Data records Block Start

theorem State.waitOver_canon (s : State) (sid : Nat) (w : Wait) (hc : Canonical s) : OptOk ((State.waitOver s sid w)) := by
  unfold State.waitOver
  repeat' (first
    | with_reducible assumption
    | with_reducible apply State.modStrand_canon
    | with_reducible apply State.fenceEnd_canon
    | with_reducible apply State.harpWait_canon
    | with_reducible apply State.resolve_canon
    | with_reducible apply State.tlbinvWait_canon
    | with_reducible apply optok_none
    | with_reducible apply optok_some
    | with_reducible apply_assumption -exfalso -symm
    | intro _
    | (extract_lets +onlyGivenNames x; refine cut (P := Canonical x) ?_ (fun _ => ?_); unfold x; try clear x; rotate_left; clear_value x; rotate_right)
    | (extract_lets +onlyGivenNames x; refine cut (P := ∀ t, Canonical t → OptOk (x t)) ?_ (fun _ => ?_); unfold x; try clear x; rotate_left; clear_value x; rotate_right)
    | (extract_lets +onlyGivenNames x; clear_value x)
    | split)

theorem State.waitOver_canon_fwd {s : State} {sid : Nat} {w : Wait} {w_ : State} (eq_ : (State.waitOver s sid w) = some w_) (hc : Canonical s) : Canonical w_ := by
  have := State.waitOver_canon s sid w hc; rw [eq_] at this; exact this

theorem State.takeInbox_canon (s : State) (hc : Canonical s) : OptSnd ((State.takeInbox s)) := by
  unfold State.takeInbox
  repeat' (first
    | with_reducible assumption
    | with_reducible apply optsnd_none
    | with_reducible apply optsnd_some
    | with_reducible apply Canonical.wmem
    | with_reducible apply Canonical.wspad
    | split
    | ((fail_if_success (fail_if_success (simp -zeta only [canonical_mk]))); with_reducible refine canon_keep rfl rfl rfl rfl rfl rfl rfl rfl rfl rfl rfl rfl ?_ ?_ ?_))

theorem State.takeDue_canon (s : State) (hc : Canonical s) : OptSnd ((State.takeDue s)) := by
  unfold State.takeDue
  repeat' (first
    | with_reducible assumption
    | with_reducible apply optsnd_none
    | with_reducible apply optsnd_some
    | with_reducible apply Canonical.wmem
    | with_reducible apply Canonical.wspad
    | split
    | ((fail_if_success (fail_if_success (simp -zeta only [canonical_mk]))); with_reducible refine canon_keep rfl rfl rfl rfl rfl rfl rfl rfl rfl rfl rfl rfl ?_ ?_ ?_))

theorem State.position_canon (s : State) (second : Bool) (raw : Nat) (hc : Canonical s) : Canonical ((State.position s second raw)) := by
  unfold State.position
  repeat' (first
    | with_reducible assumption
    | with_reducible apply Canonical.wmem
    | with_reducible apply Canonical.wspad
    | (extract_lets +onlyGivenNames x; clear_value x)
    | ((fail_if_success (fail_if_success (simp -zeta only [canonical_mk]))); with_reducible refine canon_keep rfl rfl rfl rfl rfl rfl rfl rfl rfl rfl rfl rfl ?_ ?_ ?_))

theorem State.keepEmpty_canon (s : State) (hc : Canonical s) : Canonical ((State.keepEmpty s)) := by
  unfold State.keepEmpty
  repeat' (first
    | with_reducible assumption
    | with_reducible apply Canonical.wmem
    | with_reducible apply Canonical.wspad
    | ((fail_if_success (fail_if_success (simp -zeta only [canonical_mk]))); with_reducible refine canon_keep rfl rfl rfl rfl rfl rfl rfl rfl rfl rfl rfl rfl ?_ ?_ ?_))

theorem State.chargePair_canon (s : State) (t : TrapInfo) (hc : Canonical s) : Canonical ((State.chargePair s t)) := by
  unfold State.chargePair
  repeat' (first
    | with_reducible assumption
    | with_reducible apply State.takeTrap_canon
    | with_reducible apply Canonical.wmem
    | with_reducible apply Canonical.wspad
    | (extract_lets +onlyGivenNames x; refine cut (P := Canonical x) ?_ (fun _ => ?_); unfold x; try clear x; rotate_left; clear_value x; rotate_right)
    | ((fail_if_success (fail_if_success (simp -zeta only [canonical_mk]))); with_reducible refine canon_keep rfl rfl rfl rfl rfl rfl rfl rfl rfl rfl rfl rfl ?_ ?_ ?_))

Data records Block End

_Aim of the task:_ Restate the entries above word for word, beginning with their first line and ending with the line holding "have := State.waitOver_canon"; omit everything else.

_Exercise answer:_
theorem State.waitOver_canon (s : State) (sid : Nat) (w : Wait) (hc : Canonical s) : OptOk ((State.waitOver s sid w)) := by
  unfold State.waitOver
  repeat' (first
    | with_reducible assumption
    | with_reducible apply State.modStrand_canon
    | with_reducible apply State.fenceEnd_canon
    | with_reducible apply State.harpWait_canon
    | with_reducible apply State.resolve_canon
    | with_reducible apply State.tlbinvWait_canon
    | with_reducible apply optok_none
    | with_reducible apply optok_some
    | with_reducible apply_assumption -exfalso -symm
    | intro _
    | (extract_lets +onlyGivenNames x; refine cut (P := Canonical x) ?_ (fun _ => ?_); unfold x; try clear x; rotate_left; clear_value x; rotate_right)
    | (extract_lets +onlyGivenNames x; refine cut (P := ∀ t, Canonical t → OptOk (x t)) ?_ (fun _ => ?_); unfold x; try clear x; rotate_left; clear_value x; rotate_right)
    | (extract_lets +onlyGivenNames x; clear_value x)
    | split)

theorem State.waitOver_canon_fwd {s : State} {sid : Nat} {w : Wait} {w_ : State} (eq_ : (State.waitOver s sid w) = some w_) (hc : Canonical s) : Canonical w_ := by
  have := State.waitOver_canon s sid w hc; rw [eq_] at this; exact this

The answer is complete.